Showers came and went. The roads were deep with mud. I crossed after the guns. The main bridge over the river being impassable, my only alternative was the aqueduct bridge. The half tow-path, half lane beyond was not meant for car traffic. The artillery had ploughed through, however, so on I went. Axle-deep in thick mud, slipping, sliding, skidding slowly forward, I at last came to the point where the guns had made a path up the steep bank to the main roadway beyond. No choice remained but to charge it at such speed as one could muster. Near the top the whirring wheels refused to bite, and back the car slid towards the river. At the edge of the bank the driving wheels luckily encountered some obstacle that gave them a grip, and the straining, striving car slowly crawled upwards, eventually to force its way, back wheels revolving at full speed in the ooze, up to and over the crest of the bank and on to safety beyond.

 

 

The 2nd Cavalry Brigade advanced north towards the town of Vendresse, three to four miles distant. The 1st Infantry Division tramped along in their wake.

Towards noon I encountered an orderly who said General de Lisle wanted me to come up front and bring the luncheon basket, to carry which had now become a daily duty.
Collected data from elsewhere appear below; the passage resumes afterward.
-- ==== Sys2Proof/Machine/Debug.lean ====
section
/-! DEFINITION. The debug data register and requester 132 (13_power_clocks_startup.md R289, R290). -/

namespace Sys2Proof.Machine

/-- Whether debug access to an offset is allowed (R290): limited access reads the register regions outside the protection
region.
(log 73, DEDUCED) -/
def debugAllowed (p : Prot) (write : Bool) (off : Nat) : Bool :=
  p.debugFull || (!write && decide (off < 0x400000) && !(decide (0x30000 ≤ off) && decide (off < 0x40000)))

/-- The answer of an access stands in the debug data register (R289).
(log 29, DEDUCED) -/
def State.debugAnswer (s : State) (w : Word) (code : Nat) : State :=
  let pw := { s.chip.pwr with dbgData := w, dbgResp := code }
  let c : Chip := { s.chip with pwr := pw }
  { s with chip := c }

/-- ADDR of the debug data register as an Update-DR shifts it in: bits 25:3 of the offset (R289). -/
def State.debugShift (s : State) (off : Nat) : State :=
  let pw := { s.chip.pwr with dbgAddr := off / 8 }
  let c : Chip := { s.chip with pwr := pw }
  { s with chip := c }

/-- The 96 bits that a Capture-DR takes (R289): DATA, ADDR as shifted in, RESP, which is NRDY while DXW_READY is 0 (R284), and
MEN. An access completes with the command that makes it, so BUSY reads 0, and OP reads 0.
(log 5, DESIGN CHOICE; log 29, DEDUCED) -/
def Chip.debugCapture (c : Chip) : BitVec 96 :=
  let resp := if c.pwr.phase = .running then c.pwr.dbgResp else rspNrdy
  BitVec.ofNat 96 (c.pwr.dbgData.toNat * 2 ^ 32 + c.pwr.dbgAddr % 2 ^ 23 * 2 ^ 6 + resp * 2 ^ 4 +
    b2n (c.bit .dbgCtl F.DbgCtl.MEN) * 2 ^ 2)

/-- An access of the debug data register (R289, R290).
(log 73, DEDUCED) -/
def State.debugAccess (s : State) (write : Bool) (off : Nat) (w : Word) : State :=
  let s := s.debugShift off
  if s.chip.pwr.phase ≠ .running then s.debugAnswer 0#64 rspNrdy
  else if ¬ debugAllowed s.prot write off then s.debugAnswer 0#64 rspDenied
  else if write then
    let r := s.csrWrite srcDebug off 255 w
    r.1.debugAnswer 0#64 r.2
  else
    let r := s.csrRead off
    r.1.debugAnswer r.2.1 r.2.2

/-- DEBUG_READ (R289): bits 25:3 of the offset. -/
def execDebugRead (addr : BitVec 26) (s : State) : Host.Outcome State Fault Refusal :=
  .next (s.debugAccess false (addr.toNat / 8 * 8) 0#64)
/-- DEBUG_WRITE (R289). -/
def execDebugWrite (addr : BitVec 26) (data : Word) (s : State) : Host.Outcome State Fault Refusal :=
  .next (s.debugAccess true (addr.toNat / 8 * 8) data)
/-- DEBUG_SET_MEN (R289). -/
def execDebugSetMen (on : Bool) (s : State) : Host.Outcome State Fault Refusal :=
  s.chipStep fun _ c => whenReady c (·.setF .dbgCtl F.DbgCtl.MEN (b2n on))
/-- DEBUG_READ_LINE (R290). -/
def execDebugReadLine (s : State) : Host.Outcome State Fault Refusal := s.chipStep fun e c => whenReady c (·.dbgLineOp e 1)
/-- DEBUG_WRITE_LINE (R290). -/
def execDebugWriteLine (s : State) : Host.Outcome State Fault Refusal := s.chipStep fun e c => whenReady c (·.dbgLineOp e 2)

end Sys2Proof.Machine
end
As I passed detachments of cavalry on the Vendresse road I asked if the General had gone on in the direction I was pursuing, and invariably was answered in the affirmative.

As the road became free of lines of Tommies and ammunition waggons I quickened my pace. At the side of the road the 4th Dragoon Guards stood, dismounted. Someone at the head of the column waved as I sped by, and gave a friendly shout. I waved in return, slowing to pass a squadron of that regiment proceeding in column of twos towards Vendresse. I had lowered the hood, encouraged by a glimpse of the sun, but as I reached a sharp bend in the road not far from the town a sudden shower pattered down, the big drops promising a quick drenching. Mindful of the lunch in the tonneau I stopped the car and jumped out to raise the hood. Before I had done so the squadron overtook me and passed on the trot. First I was tempted to hasten and precede them, but a refractory nut delayed me, so I let them pass, tailing an affable sergeant at the rear, who threw me a cheery word as he jogged by.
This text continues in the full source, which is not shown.